Из того, что рассказывал Коновалов, я, разумеется, многое знал, но всегда слушал его внимательно.

В тот вечер, когда было объявлено, что завтра состоится мой первый боевой вылет, сержант Коновалов разыскал меня после моей неудавшейся беседы с летчиками. Он доложил, что мотор и все оборудование самолета работают безотказно.

— За машину не беспокойтесь, командир!

— Спасибо, Юра!

Я знал, что он сделал все, чтобы обеспечить успех моего первого боевого вылета. От такой заботы теплее стало на сердце. Хотелось как-то приблизить минуту вылета. Скорее бы наступал рассвет...

С утра пораньше на полевом аэродроме техники и механики начинали греть моторы и опробовать их на разных режимах. От мощного гула авиационных двигателей дрожали окна в Чертаново, а у летчиков мгновенно отлетал сон.

Хоть и спал я в ту ночь мало, но проснулся в приподнятом настроении. С чего бы это? Ах, да! Сегодня первый боевой вылет. Скорее на улицу: как там с погодой? Если снегопад, то полетов вообще может не быть. А в хорошую погоду командир наверняка отменит мой вылет. Для такого новичка, как я, слишком велика была опасность встречи с «мессерами». В солнечный день они так и шныряли в голубом небе.

Но погода была как по заказу: десятибалльная облачность, без осадков. Значит, вылет состоится. Надо бы добраться поскорее до аэродрома. В столовой спешу проглотить свой завтрак, обжигаюсь горячим чаем. Но командир эскадрильи капитан В. Малинкин останавливает: [22]

— Не торопитесь, Ефимов. Вместе поедем!

Говорит спокойно, с улыбкой. Ни на лице, ни в жестах ни тени тревоги. А ведь командир не только провожает нас, но и сам летит ведущим. Значит, ему будет труднее, чем нам, но он умеет держаться. Мне тоже хотелось научиться управлять своими чувствами, чтобы в любой ситуации оставаться спокойным. Стараюсь показать, что я тоже не особенно волнуюсь, прошу официантку Раю принести мне добавку и чаю.

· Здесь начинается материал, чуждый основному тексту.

-- ==== Sys2Proof/Machine/Vale.lean ====
section
/-! DEFINITION. What the Vale ports share: messages and their bytes, the transmit queue, slots, violations and exclusion, trailers, the
judgement of received frames, transactions, handshakes, sessions, sweeps and assignment (11_vale_link.md, 12_vale_conversations.md). -/

namespace Sys2Proof.Machine

/-! ## Handles and access -/

/-- The function of a Vale port (11 R302). -/
abbrev valeFunc (p : Fin 16) : Nat := 66 + p.val

/-- The handle of a Vale port (11 R302), the source of its errors (11 R333, 12 R372). -/
abbrev hVale (p : Fin 16) : Word := mkHandle 2 0x07 p.val

/-- The handle of a satellite slot (01 R31). -/
abbrev hSat (p : Fin 16) (k : Fin 32) : Word := mkHandle 6 0x03 (32 * p.val + k.val)

/-- The handle of an item value (01 R31). -/
abbrev hItem (p : Fin 16) (k i : Fin 32) : Word := mkHandle 1 0x06 (1024 * p.val + 32 * k.val + i.val)

/-- A change of a port. -/
def Dev.onVP (s : Dev) (p : Fin 16) (f : VPort → VPort) : Dev := { s with vports := vmod s.vports p f }

/-- A change of a slot. -/
def Dev.onVS (s : Dev) (p : Fin 16) (k : Fin 32) (f : VSlot → VSlot) : Dev :=
  s.onVP p fun v => { v with slots := vmod v.slots k f }

/-- A slot. -/
def Dev.vslot (s : Dev) (p : Fin 16) (k : Fin 32) : VSlot := (s.vports[p.val]).slots[k.val]

/-- A session. -/
def Dev.vsess (s : Dev) (p sid : Fin 16) : Option VSess := (s.vports[p.val]).sess[sid.val]

/-- A session changed. -/
def Dev.onSess (s : Dev) (p sid : Fin 16) (f : VSess → VSess) : Dev :=
  s.onVP p fun v => { v with sess := vmod v.sess sid fun x => x.map f }

/-- A port can send and receive (11 R322). -/
def VPort.live (v : VPort) : Bool := v.state == .normal || v.state == .warn

/-- A port of a working function can send and receive. -/
def Dev.vUp (s : Dev) (p : Fin 16) : Bool := s.active (valeFunc p) && (s.vports[p.val]).live

/-- A slot's address (12 R336). -/
abbrev addrOf (k : Fin 32) : Nat := k.val + 1

/-! ## Messages on the wire -/

/-- CLASS of a message (12 R339, 11 R326). -/
def VMsg.cls : VMsg → Nat
  | .exclude | .readmit => 0
  | .read .. | .write .. => 2
  | .data .. => 3
  | .open_ .. | .sack .. | .resume .. | .close .. => 4
  | .probe .. | .assign .. | .ident | .release .. => 5
  | .chal .. | .confirm .. => 6

/-- The device's PRIO of a CLASS (11 R326, 12 R339). -/
def classPrio : Nat → Nat
  | 0 => 0 | 2 => 2 | 3 => 4 | 4 => 3 | 5 => 5 | _ => 2

/-- ACKREQ (11 R309, 12 R339). -/
def VMsg.ackReq : VMsg → Bool
  | .probe .. | .assign .. | .release .. => false
  | _ => true

/-- MSG, and the payload from byte 2 on (12 R340); link management has its code alone (11 R326). -/
def VMsg.body : VMsg → Byte × List Byte
  | .exclude => (0x01, [])
  | .readmit => (0x02, [])
  | .probe n x => (0x01, BitVec.ofNat 8 n :: bytesLE 8 x.toNat)
  | .assign u a => (0x02, bytesLE 8 u.toNat ++ [BitVec.ofNat 8 a])
  | .ident => (0x03, [])
  | .release a => (0x04, [BitVec.ofNat 8 a])
  | .chal n => (0x01, bytesLE 8 n.toNat)
  | .confirm t => (0x02, bytesLE 4 t.toNat)
  | .read t f c => (0x01, [t, BitVec.ofNat 8 f, BitVec.ofNat 8 c])
  | .write t f vs => (0x02, [t, BitVec.ofNat 8 f, BitVec.ofNat 8 vs.length] ++ vs.flatMap fun v => bytesLE 4 v.toNat)
  | .open_ i g o n => (0x01, [BitVec.ofNat 8 i, BitVec.ofNat 8 g.toNat] ++ bytesLE 2 o.toNat ++ bytesLE 4 n)
  | .sack i b m => (0x02, BitVec.ofNat 8 i :: bytesLE 2 b ++ [m])
  | .resume i b m => (0x03, BitVec.ofNat 8 i :: bytesLE 2 b ++ [m])
  | .data i n bs => (0x01, BitVec.ofNat 8 i :: bytesLE 2 n ++ bs)
  | .close i r => (0x04, [BitVec.ofNat 8 i, BitVec.ofNat 8 r])

/-- The payload of a frame of the device before its trailer (12 R340). -/
def VTx.payload (f : VTx) : List Byte :=
  let b := f.msg.body
  if f.msg.cls = 0 then [b.1] else b.1 :: f.epoch :: b.2

/-- ARB of a frame of the device: SRC 0 (11 R309). -/
def VTx.arb (f : VTx) : Nat := (3 - f.age) * 16384 + classPrio f.msg.cls * 2048 + f.msg.cls

/-- The trailer as it stands in a frame (12 R352): CNT, then TAG. -/
def VTx.tail (f : VTx) : List Byte := match f.trailer with
  | some (c, tag) => c :: bytesLE 4 tag.toNat
  | none => []

/-- One bit more of the CRC of a frame (11 R310). -/
def crcVBit (c : BitVec 16) (b : Bool) : BitVec 16 := if c.getLsbD 15 != b then (c <<< 1) ^^^ 0x1021 else c <<< 1

/-- The bits of a byte, most significant first (11 R310). -/
def bitsMSB (b : Byte) : List Bool := (List.range 8).map fun i => b.getLsbD (7 - i)

/-- CRC-16 of a frame (11 R310): polynomial 0x1021 from 0xFFFF, neither reflected nor inverted. -/
def crcV (bs : List Byte) : BitVec 16 := (bs.flatMap bitsMSB).foldl crcVBit 0xFFFF

/-- The bytes of a frame from ARB to PAYLOAD (11 R308): ARB, CTRL with ACKREQ and DST, LEN, the payload with its trailer. -/
def VTx.octets (f : VTx) : List Byte :=
  let pay := f.payload ++ f.tail
  [BitVec.ofNat 8 (f.arb / 256), BitVec.ofNat 8 f.arb, BitVec.ofNat 8 (fieldsOf [(0, 6, f.dst), (6, 1, f.msg.ackReq.toNat)]),
   BitVec.ofNat 8 pay.length] ++ pay

/-- Stuff bits (11 R311): after five equal bits one of the opposite level, the first of the next run. -/
def stuffBits (last : Bool) (run : Nat) : List Bool → List Bool
  | [] => []
  | b :: bs =>
    let run := if b = last then run + 1 else 1
    if 5 ≤ run then b :: (!b) :: stuffBits (!b) 1 bs else b :: stuffBits b run bs

/-- What the device sends for a frame (11 R308, R311), recessive as true: SOF to CRC with stuff bits, then the CRC delimiter, the ACK slot,
the ACK delimiter and EOF, which a sender leaves recessive. -/
def VTx.wireBits (f : VTx) : List Bool :=
  let crc := crcV f.octets
  stuffBits true 0 (false :: (f.octets ++ [(crc >>> 8).setWidth 8, crc.setWidth 8]).flatMap bitsMSB) ++ List.replicate 10 true

/-- TAG of a trailer (12 R352). -/
def trailerTag (ks : BitVec 128) (dir : Byte) (addr cls : Nat) (ctr : Word) (payload : List Byte) : Word :=
  trunc4 (cmac (bytesLE 16 ks.toNat) ([dir, BitVec.ofNat 8 addr, BitVec.ofNat 8 cls] ++ bytesLE 4 ctr.toNat ++ payload))

/-! ## Sending -/

/-- A frame enters the port's queue. A port that is STOPPED or in TXFAULT has no use of one: it is lost, as LINK_ERROR. -/
def Dev.vSend (s : Dev) (p : Fin 16) (dst : Nat) (epoch : Byte) (msg : VMsg) : Dev :=
  s.onVP p fun v =>
    if v.state = .stopped ∨ v.state = .txfault then v else { v with queue := v.queue ++ [{ dst, epoch, msg }] }

/-- A frame to a slot, with the slot's EPOCH (12 R337). -/
def Dev.vTo (s : Dev) (p : Fin 16) (k : Fin 32) (msg : VMsg) : Dev := s.vSend p (addrOf k) (s.vslot p k).epoch msg

/-- Frames of the queue discarded. -/
def Dev.vPurge (s : Dev) (p : Fin 16) (f : VTx → Bool) : Dev :=
  s.onVP p fun v => { v with queue := v.queue.filter fun x => !f x }

/-- RELEASE of an address, sent twice (12 R347, R368). -/
def Dev.vRelease (s : Dev) (p : Fin 16) (k : Fin 32) : Dev :=
  (s.vSend p 63 0 (.release (addrOf k))).vSend p 63 0 (.release (addrOf k))

/-- Something waits for an answer within RSP_T, from now on; the answer is expected once the request has been sent. -/
def Dev.vWait (s : Dev) (p : Fin 16) (k : Fin 32) (w : VRsp) : Dev :=
  s.onVS p k fun x => { x with rsp := x.rsp.filter (· != w) ++ [w], asked := x.asked.filter (· != w) }

/-- It waits no more. -/
def Dev.vUnwait (s : Dev) (p : Fin 16) (k : Fin 32) (w : VRsp) : Dev :=
  s.onVS p k fun x => { x with rsp := x.rsp.filter (· != w), asked := x.asked.filter (· != w) }

/-- What a message asks an answer for (12 R340). -/
def VMsg.asks : VMsg → Option VRsp
  | .read .. | .write .. => some .txn
  | .ident => some .ident
  | .chal _ => some .hs
  | .open_ i .. | .resume i .. | .data i .. | .close i _ => some (.sess i)
  | _ => none

/-- A request has been sent: where something waits for its answer, or a session sends RESUME, the answer is expected from now on. -/
def Dev.vAsked (s : Dev) (p : Fin 16) (f : VTx) : Dev :=
  match f.msg.asks with
  | none => s
  | some w =>
    if f.dst = 0 ∨ 32 < f.dst then s
    else
      let resume : Bool := match f.msg with
        | .resume .. => true
        | _ => false
      s.onVS p (ix 31 (f.dst - 1)) fun x =>
        if x.rsp.contains w ∨ resume then { x with asked := x.asked.filter (· != w) ++ [w] } else x

/-- An answer in a frame of this CLASS is expected of the slot (12 R339, R347); a NOTIFY and the DATA of a GET answer no request. -/
def VSlot.expects (x : VSlot) (cls : Nat) : Bool :=
  x.asked.any fun w => cls == (match w with
    | .txn => 2
    | .sess _ => 4
    | .ident => 5
    | .hs => 6)

/-! ## Slot states -/

/-- A slot state's code (12 R348). -/
def VSState.num : VSState → Nat
  | .empty => 0 | .assigning => 1 | .auth => 2 | .present => 3 | .quarantine => 4 | .lost => 5 | .excluded => 6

— Теперь уж наверняка до обеда есть не захочется, — говорю я.

А в ответ — смех летчиков.

— До обеда-то еще дожить надо, Саша! — назидательно говорит кто-то из них.

Иногда не все летчики возвращались с задания — об этом мы уже знали. За короткий срок нашего пребывания в полку за столами появилось несколько свободных мест. Трудно было привыкать к этому, но что сделаешь: шла беспощадная, жестокая война с врагом, который топтал нашу землю, ел наш хлеб, пытался поработить советский народ, уничтожить наш социалистический строй.

На аэродроме перед вылетом нашу четверку собрал командир звена.

— Летим штурмовать эшелоны на станции Осуга, — еще раз напомнил лейтенант Васильев.

Это — южнее Ржева, на железной дороге Ржев — Вязьма. По картам уточнили маршрут, порядок взлета и построения группы. Я летел замыкающим правым ведомым. Мой ведущий в паре — Анисимов.

— Чтобы от меня ни на шаг! — предупредил он. — Повторять за мной все мои действия! Ясно?

Вопросов, требовавших согласования, оставалось еще порядком. Например, кто из нас наносит удар по эшелону, а кто парализует зенитки? Бросаем ли мы сначала бомбы, а потом обстреливаем цель эрэсами, пулеметно-пушечным огнем? Или все делаем в иной последовательности? В какую сторону выходим из атаки после пикирования?..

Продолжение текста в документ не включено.